Летом 1968 г. В. В. Шульгин потерял жену и остался совершенно одиноким. Поэтому, когда я приехал к нему осенью того же года, он уже связал свою будущую работу со мною. 1969—1975 гг. были довольно активными в его творческой деятельности. В мае—июле 1970 и июне—июле 1972 гг. он гостил у меня в Ленинграде, я же ежегодно проводил у Василия Витальевича во Владимире часть своего отпуска. Он продиктовал мне воспоминания о Гражданской войне («1917—1919», опубликованы в альманахе «Лица», № 5, 1994 г.), тюремные воспоминания («Пятна», опубликованы в альманахе «Лица», № 7, 1996 г.), воспоминания о детстве, учебе, о событиях предреволюционных лет, жизни в эмиграции, семейные хроники.

За годы работы мы сблизились и наши отношения стали дружески теплыми.

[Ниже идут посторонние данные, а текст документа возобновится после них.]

-- ==== Sys2Proof/Machine/Operands.lean ====
section
/-! DEFINITION. The operand forms: "I plus a small offset" and the block transfers over it (R36, R105 to R107), the
decimal digits (R105), the key index (R84) and the lowest pressed key (R115), the font address (R104). -/

namespace Sys2Proof.Machine

/-- The effective address of the k-th byte of an access that starts at I: `(I + k) mod 4096` (R36). -/
def State.memAddr (s : State) (k : Nat) : Addr := s.i + BitVec.ofNat 12 k

/-- The decimal digits of a byte: hundreds, tens, ones (R105). -/
def hundredsDigit (b : Byte) : Byte := BitVec.ofNat 8 (b.toNat / 100)

/-- See `hundredsDigit`. -/
def tensDigit (b : Byte) : Byte := BitVec.ofNat 8 (b.toNat / 10 % 10)

/-- See `hundredsDigit`. -/
def onesDigit (b : Byte) : Byte := BitVec.ofNat 8 (b.toNat % 10)

/-- The font address of a value: `(v * 5) mod 4096`, the value not reduced to its low nibble (R104). -/
def fontAddr (b : Byte) : Addr := BitVec.ofNat 12 (b.toNat * 5)

/-- One register to its byte of the block: `MemWrite((I + i) mod 4096, 1, V[i])` (R106). -/
def State.storeReg (s : State) (k : Nat) : State := s.writeByte (s.memAddr k) (s.readV (BitVec.ofNat 4 k))

/-- V0 to V(count - 1) to RAM from I on, in increasing order (R40, R106). -/
def State.storeBlock (s : State) (count : Nat) : State := (List.range count).foldl State.storeReg s

/-- One register from its byte of the block: `V[i] <- MemRead((I + i) mod 4096, 1)` (R107). -/
def State.loadReg (s : State) (k : Nat) : State := s.writeV (BitVec.ofNat 4 k) (s.readByte (s.memAddr k))

/-- V0 to V(count - 1) from RAM from I on, in increasing order (R40, R107). -/
def State.loadBlock (s : State) (count : Nat) : State := (List.range count).foldl State.loadReg s

/-- `KeyIndex(v)` (R84): the key a value names, or none where it raises KEY_INDEX. -/
def keyIndex (m : KeyIndexMode) (b : Byte) : Option Nat :=
  if b.toNat ≤ 15 then some b.toNat
  else
    match m with
    | .fault => none
    | .lowNibble => some (b &&& 0x0F#8).toNat

/-- The smallest k with `Key[k] = 1`, if some key is pressed (R115). -/
def State.lowestKey (s : State) : Option Nat := (List.range 16).find? s.key

end Sys2Proof.Machine
end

Поэтому можно считать не случайным желание Василия Витальевича передать мне на сохранение письма Д. Л. и А. А. Андреевых.

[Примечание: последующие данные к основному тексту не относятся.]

theorem test_witness_StepRunsDecodedInstruction :
    (placed 0x1ABC#16).halted = false ∧
    decodeWord (placed 0x1ABC#16).params
      ((placed 0x1ABC#16).readByte (placed 0x1ABC#16).pc ++ (placed 0x1ABC#16).readByte ((placed 0x1ABC#16).pc + 1#12))
      = .ok (.jp 0xABC#12) ∧
    (placed 0x5121#16).halted = false ∧
    decodeWord (placed 0x5121#16).params
      ((placed 0x5121#16).readByte (placed 0x5121#16).pc ++ (placed 0x5121#16).readByte ((placed 0x5121#16).pc + 1#12))
      = .error .family5 := by decide
theorem test_witness_FamilyZeroSelection : defaultParams.family0 = .fullWord ∧ lowByteParams.family0 = .lowByte := by decide
/-- Words of each row of R56's table, at the ends of each range. -/
def noOpWords : List Opcode :=
  [0x0000#16, 0x00DF#16, 0x00EF#16, 0x0FFF#16, 0x5001#16, 0x5FFF#16, 0x8008#16, 0x8FFF#16, 0x9001#16, 0x9FFF#16,
    0xE09D#16, 0xEFA2#16, 0xF00A#16, 0xFFFF#16]
theorem fetchedNat_eq (s : State) : fetchedNat s = s.fetchWord.toNat := by
  rw [State.fetchWord, wordOfBytes, BitVec.toNat_append, ← Nat.shiftLeft_add_eq_or_of_lt (BitVec.isLt _),
    Nat.shiftLeft_eq, fetchedNat]
theorem fetchedNat_placed (w : Opcode) : fetchedNat (placed w) = w.toNat := by
  rw [fetchedNat_eq, placed, State.fetchWord_placeWord (by decide)]
theorem test_witness_NoOpEncodingsRunOnlyTheirFetch :
    (∀ w ∈ noOpWords, (placed w).halted = false ∧ fetchedNat (placed w) = w.toNat) ∧
    State.reset.params.family0 = .fullWord ∧ State.reset.params.skipRegN = .strict ∧ State.reset.params.fx0a = .nop :=
  ⟨fun w _ => ⟨rfl, fetchedNat_placed w⟩, rfl, rfl, rfl⟩
theorem test_witness_no_op_words : ∀ w ∈ noOpWords, NoOpWord w.toNat := by
  simp [noOpWords, NoOpWord]
/-- Each operation that leaves the fault state. -/
theorem test_witness_HaltedCoreRunsNoCycle :
    halted.halted = true ∧
    (∃ r, perform .initCore halted = .next r ∧ r.state.halted = false) ∧
    (∃ r, perform (.loadProgram [0x12#8] 1) halted = .next r ∧ r.state.halted = false) ∧
    (∃ r, perform .partialReset halted = .next r ∧ r.state.halted = false) ∧
    (∃ r, perform (.loadState someRecord) halted = .next r ∧ r.state.halted = false) :=
  ⟨rfl, ⟨_, rfl, rfl⟩, ⟨_, rfl, rfl⟩, ⟨_, rfl, rfl⟩, ⟨_, rfl, rfl⟩⟩
theorem test_witness_DecodeInvertsEncode :
    wellFormed defaultParams (.sys 0x000#12) = true ∧ wellFormed defaultParams (.sys 0xFFF#12) = true ∧
    wellFormed lowByteParams (.sys 0x1E1#12) = true ∧ wellFormed lowByteParams (.drw 0xF#4 0x0#4 0xF#4) = true := by decide
theorem test_witness_EncodeInvertsDecode :
    defaultParams.family0 = .fullWord ∧ defaultParams.skipRegN = .strict ∧
    decodeWord defaultParams 0x0000#16 = .ok (.sys 0x000#12) ∧
    decodeWord defaultParams 0xFF65#16 = .ok (.loadRegs 0xF#4) := by decide
theorem test_witness_DecoderRejectsExactlyTheNoOpEncodings :
    defaultParams.family0 = .fullWord ∧ defaultParams.skipRegN = .strict ∧
    decodeWord defaultParams 0x5121#16 = .error .family5 ∧ decodeWord defaultParams 0xFFFF#16 = .error .familyF := by
  decide
theorem test_witness_StoredWordRunsNext :
    Memory.wf State.reset.params.font State.reset.mem = true ∧
    wellFormed State.reset.params (.drw 0xF#4 0x0#4 0xF#4) = true := by decide
theorem test_witness_reset_Inv : State.reset.Inv := ⟨rfl, Nat.zero_le _, ⟨by decide, by decide⟩⟩
/-- An instruction's step, and the step that faults, from a state that meets the invariant. -/
theorem test_witness_StepKeepsInv :
    (placed 0x1ABC#16).Inv ∧ (∃ t, step (placed 0x1ABC#16) = .next t) ∧
    (placed 0x00EE#16).Inv ∧ ∃ t, step (placed 0x00EE#16) = .next t :=
  ⟨⟨rfl, Nat.zero_le _, ⟨by decide, by decide⟩⟩, ⟨_, rfl⟩, ⟨rfl, Nat.zero_le _, ⟨by decide, by decide⟩⟩, ⟨_, rfl⟩⟩
theorem test_witness_HostOperationsKeepInv :
    State.reset.Inv ∧ (∃ r, perform .tick State.reset = .next r) ∧
    (∃ r, perform (.loadProgram [0x12#8, 0x00#8] 2) State.reset = .next r) ∧
    (∃ r, perform (.loadState someRecord) State.reset = .next r) ∧
    ∀ rec, HostOp.tick ≠ .loadState rec :=
  ⟨test_witness_reset_Inv, ⟨_, rfl⟩, ⟨_, rfl⟩, ⟨_, rfl⟩, fun _ h => HostOp.noConfusion h⟩
theorem test_witness_StepLeavesHostStateAlone : ∃ t, step (placed 0xF318#16) = .next t := ⟨_, rfl⟩
/-- One next state for each kind of instruction the statement names as a writer, and for one that it does not. -/
theorem test_witness_EachPieceOfStateHasItsWriters :
    ∀ i ∈ [Instr.rnd 0x0#4 0xFF#8, .ldI 0xFFF#12, .addI 0x0#4, .ldF 0xF#4, .call 0x300#12, .ret, .cls, .drw 0x0#4 0x1#4 0x1#4,
      .ldB 0x0#4, .storeRegs 0xF#4, .ldDtVx 0x0#4, .ldStVx 0x0#4, .jp 0x200#12, .seImm 0x0#4 0x00#8, .skp 0x0#4,
      .ldVxK 0x0#4, .sys 0x000#12],
      ∃ t, exec i State.reset = .next t := by
  intro i hi
  fin_cases hi <;> exact ⟨_, rfl⟩
/-- Registers on both sides of what an instruction may write. -/
theorem test_witness_MayWriteV :
    ¬ MayWriteV (.loadRegs 0xE#4) 0xF#4 ∧ ¬ MayWriteV (.addReg 0x0#4 0x1#4) 0x1#4 ∧ ¬ MayWriteV (.ldImm 0x0#4 0xFF#8) VF ∧
    ¬ MayWriteV (.drw 0x0#4 0x1#4 0x5#4) 0x0#4 ∧ ¬ MayWriteV .cls 0x0#4 := by
  simp only [MayWriteV]
  decide
/-- Each row of R116's table. -/
theorem test_witness_FaultsAriseOnlyAsListed :
    State.reset.halted = false ∧
    (∃ t, exec (.call 0x300#12) { State.reset with sp := 16#12 } = .next t ∧ t.halted = true) ∧
    (∃ t, exec .ret { State.reset with sp := 17#12 } = .next t ∧ t.halted = true) ∧
    (∃ t, exec .ret State.reset = .next t ∧ t.halted = true) ∧
    (∃ t, exec (.skp 0x3#4) (regs [(0x3#4, 16#8)]) = .next t ∧ t.halted = true) ∧
    (∃ t, exec (.sknp 0x3#4) (regs [(0x3#4, 0xFF#8)]) = .next t ∧ t.halted = true) :=
  ⟨rfl, ⟨_, rfl, rfl⟩, ⟨_, rfl, rfl⟩, ⟨_, rfl, rfl⟩, ⟨_, rfl, rfl⟩, ⟨_, rfl, rfl⟩⟩
theorem test_witness_FaultsArePrecise :
    (placed 0x00EE#16).halted = false ∧ ∃ t, step (placed 0x00EE#16) = .next t ∧ t.halted = true := ⟨rfl, _, rfl, rfl⟩
theorem test_witness_DecodeScratchIsUnobservable : State.reset.halted = false := rfl
theorem test_witness_InstructionsDoNotReadHostState :
    (∃ t, exec .cls State.reset = .next t) ∧ (∃ t, exec (.ldStVx 0x0#4) State.reset = .next t) ∧
    ∃ t, exec (.jp 0x200#12) State.reset = .next t := ⟨⟨_, rfl⟩, ⟨_, rfl⟩, ⟨_, rfl⟩⟩
theorem test_witness_CallPushesOrOverflows :
    ({ State.reset with sp := 0#12 } : State).sp.toNat < 16 ∧ ({ State.reset with sp := 15#12 } : State).sp.toNat < 16 ∧
    16 ≤ ({ State.reset with sp := 16#12 } : State).sp.toNat := by decide
theorem test_witness_RetPopsOrFaults :
    (0 < ({ State.reset with sp := 1#12 } : State).sp.toNat ∧ ({ State.reset with sp := 16#12 } : State).sp.toNat ≤ 16) ∧
    ({ State.reset with sp := 0#12 } : State).sp.toNat = 0 ∧ 16 < ({ State.reset with sp := 17#12 } : State).sp.toNat := by
  decide
/-- Equal and unequal operands of the skips. -/
theorem test_witness_skips :
    (regs [(0xA#4, 0x12#8)]).readV 0xA#4 = 0x12#8 ∧ (regs [(0xA#4, 0x13#8)]).readV 0xA#4 ≠ 0x12#8 ∧
    (regs [(0x1#4, 7#8), (0x2#4, 7#8)]).readV 0x1#4 = (regs [(0x1#4, 7#8), (0x2#4, 7#8)]).readV 0x2#4 ∧
    (regs [(0x1#4, 7#8), (0x2#4, 8#8)]).readV 0x1#4 ≠ (regs [(0x1#4, 7#8), (0x2#4, 8#8)]).readV 0x2#4 := by decide
theorem test_witness_RegisterSkips :
    defaultParams.skipRegN = .strict ∧ (0x1#4 : Nibble) ≠ 0x0#4 ∧ (0xF#4 : Nibble) ≠ 0x0#4 ∧
    ({ defaultParams with skipRegN := .ignoreN } : Params).skipRegN = .ignoreN := by decide
/-- V3 at 15 and at 16, the key pressed and not, both values of `P_KEY_INDEX`. -/
theorem test_witness_KeySkips :
    ((regs [(0x3#4, 15#8)]).readV 0x3#4).toNat ≤ 15 ∧
    (under fun p => { p with keyIndex := .lowNibble }).params.keyIndex = .lowNibble ∧
    (withKeys (regs [(0x3#4, 15#8)]) [15]).key (((regs [(0x3#4, 15#8)]).readV 0x3#4).toNat % 16) = true ∧
    (regs [(0x3#4, 15#8)]).key (((regs [(0x3#4, 15#8)]).readV 0x3#4).toNat % 16) = false ∧
    15 < ((regs [(0x3#4, 16#8)]).readV 0x3#4).toNat ∧ (regs [(0x3#4, 16#8)]).params.keyIndex = .fault := by decide
theorem test_witness_both_vf_orders :
    State.reset.params.vfOrder = .sequential ∧ snapshot.params.vfOrder = .snapshot := by decide
theorem test_witness_VfOrdersAgreeWithoutVfOperand : (0x0#4 : Reg) ≠ 0xF#4 ∧ (0xE#4 : Reg) ≠ 0xF#4 := by decide
theorem test_witness_RndDrawsOneByte :
    State.reset.params.prngShift = .shift16 ∧
    (under fun p => { p with prngShift := .shift24 }).params.prngShift = .shift24 ∧ (0xE#4 : Reg) ≠ 0xF#4 := by decide
/-- The canonical memory of BCD and of the block store, and registers on both sides of the last one transferred. -/
theorem test_witness_transfers :
    Memory.wf State.reset.params.font State.reset.mem = true ∧
    (0x2#4 : Reg).toNat ≤ (0x2#4 : Reg).toNat ∧ (0x2#4 : Reg).toNat < (0x3#4 : Reg).toNat ∧
    (0xF#4 : Reg).toNat ≤ (0xF#4 : Reg).toNat := by decide
theorem test_witness_PlaceFollowsRule :
    (defaultParams.drawAddr = .coordinate ∧ defaultParams.wrap = false) ∧
    (({ defaultParams with wrap := true } : Params).drawAddr = .coordinate ∧
      ({ defaultParams with wrap := true } : Params).wrap = true) ∧
    (({ defaultParams with drawAddr := .linear } : Params).drawAddr = .linear ∧
      ({ defaultParams with drawAddr := .linear } : Params).wrap = false) ∧
    (({ defaultParams with drawAddr := .linear, wrap := true } : Params).drawAddr = .linear ∧
      ({ defaultParams with drawAddr := .linear, wrap := true } : Params).wrap = true) := by decide
/-- The first row of glyph 0 at (0, 0) covers pixel 0, which is on; pixel 4 is not covered under row 0 alone. -/
theorem test_witness_DrwFlipsCoveredPixels :
    ((0x0#4 : Reg) ≠ 0xF#4 ∧ (0x1#4 : Reg) ≠ 0xF#4) ∧ snapshot.params.vfOrder = .snapshot ∧
    (∃ t, exec (.drw 0x0#4 0x1#4 0x5#4) (withPixels State.reset [0]) = .next t) ∧
    (∃ t, exec (.drw 0xF#4 0x1#4 0x1#4) snapshot = .next t) ∧
    SpriteCovers (withPixels State.reset [0]) 0x0#4 0x1#4 0x5#4 0 ∧ (withPixels State.reset [0]).pixel 0 = true :=
  ⟨by decide, rfl, ⟨_, rfl⟩, ⟨_, rfl⟩, ⟨0, by decide, 0, by decide, by decide, by decide⟩, by decide⟩
/-- On a dark display glyph 0 covers pixel 0, and every pixel it covers is off. -/
theorem test_witness_DrwFlipsCoveredPixels_no_collision :
    SpriteCovers State.reset 0x0#4 0x1#4 0x5#4 0 ∧
    ∀ q, SpriteCovers State.reset 0x0#4 0x1#4 0x5#4 q → State.reset.pixel q = false :=
  ⟨⟨0, by decide, 0, by decide, by decide, by decide⟩, fun q _ => Framebuffer.pixel_clear q⟩
theorem test_witness_DrawingTwiceRestores :
    (∃ t, exec (.drw 0x0#4 0x1#4 0x1#4) State.reset = .next t ∧ ∃ u, exec (.drw 0x0#4 0x1#4 0x1#4) t = .next u) ∧
    SpriteCovers State.reset 0x0#4 0x1#4 0x1#4 0 ∧ State.reset.pixel 0 = false :=
  ⟨⟨_, rfl, _, rfl⟩, ⟨0, by decide, 0, by decide, by decide, by decide⟩, by decide⟩
/-- `nop`; `wait_key` with key 0 first, with key 15 alone, with no key. -/
theorem test_witness_KeyWait :
    State.reset.params.fx0a = .nop ∧ waiting.params.fx0a = .waitKey ∧ (withKeys waiting [0, 15]).key 0 = true ∧
    ((withKeys waiting [15]).key 15 = true ∧ ∀ j < 15, (withKeys waiting [15]).key j = false) ∧
    ∀ k < 16, waiting.key k = false := by decide
theorem test_witness_TickWithoutCyclesLowersTimers :
    ({ State.reset with clockRate := 0#32 } : State).clockRate = 0#32 ∧ halted.halted = true ∧ halted.clockRate ≠ 0#32 := by
  decide
/-- A tick that ends with a draw pending, and one that ends with the sound active and not reported. -/
theorem test_witness_TickRaisesNotifications :
    (∃ t notes, tick { (placed 0x00E0#16) with clockRate := 1#32 } = .next (t, notes) ∧ t.drawPending = true) ∧
    ∃ t notes, tick { State.reset with st := 2#8 } = .next (t, notes) ∧ 0 < t.st.toNat :=
  ⟨⟨_, _, rfl, rfl⟩, ⟨_, _, rfl, by decide⟩⟩
theorem test_witness_address_ranges :
    (0x04F#12 : Addr).toNat < 80 ∧ 80 ≤ (0x050#12 : Addr).toNat ∧ (0x04F#12 : Addr).toNat < 0x050 ∧
    (0x1FF#12 : Addr).toNat < 0x200 ∧ 0x200 + 1 ≤ (0x201#12 : Addr).toNat := by decide
/-- Lengths 0, 1, 3584 and 3585. -/
theorem test_witness_LoadProgramInstallsOrRejects :
    (0 = 0 ∨ 0 > 3584) ∧ (3585 = 0 ∨ 3585 > 3584) ∧ (0 < 1 ∧ 1 ≤ 3584 ∧ 1 ≤ [0x12#8].length) ∧
    (0 < 3584 ∧ 3584 ≤ 3584 ∧ 3584 ≤ (List.replicate 3584 (0#8 : Byte)).length) :=
  ⟨by decide, by decide, by decide, by decide, by decide, by rw [List.length_replicate]⟩
theorem test_witness_KeysAndQueries : 15 ≤ 15 ∧ 15 < 16 ∧ (63 ≤ 63 ∧ 31 ≤ 31) ∧ (63 < 64 ∨ 31 < 0) ∧ (63 < 0 ∨ 31 < 32) := by
  decide
theorem test_witness_SaveThenLoadReproduces :
    ∀ a : Addr, a.toNat < 0x200 → (placed 0x1ABC#16).clearDraw.readByte a = (placed 0x1ABC#16).readByte a := fun _ _ => rfl
theorem test_witness_UnhaltedRunNeverFaulted :
    (∀ o ∈ [HostOp.setKey 3 true] ++ [.tick], o ≠ .initCore ∧ (∀ bytes length, o ≠ .loadProgram bytes length) ∧
      o ≠ .partialReset ∧ ∀ rec, o ≠ .loadState rec) ∧
    ∃ t notes, performAll ([.setKey 3 true] ++ [.tick]) State.reset = .next (t, notes) ∧ ¬ t.HasFaulted := by
  refine ⟨?_, _, _, rfl, Bool.false_ne_true⟩
  intro o ho
  fin_cases ho <;> exact ⟨HostOp.noConfusion, fun _ _ => HostOp.noConfusion, HostOp.noConfusion, fun _ => HostOp.noConfusion⟩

В те годы меня не слишком интересовал советский период нашей истории, с произведениями Леонида Андреева я был мало знаком, и они не вызывали у меня большого интереса; о его сыне я имел слабое представление, о жене вообще никогда ничего не слыхал. К тому же, в отличие от В. В. Шульгина, я не верил в скорое падение советской власти. Когда мы обсуждали современные политические барабанные новости, Василий Витальевич часто говорил мне: «Ростик, ты еще будешь свидетелем того, как все это рухнет и посыплется»; я с сомнением в таких случаях смотрел на него и отрицательно качал головой. «Не может власть, — заключал он, — замешанная на лжи, существовать вечно».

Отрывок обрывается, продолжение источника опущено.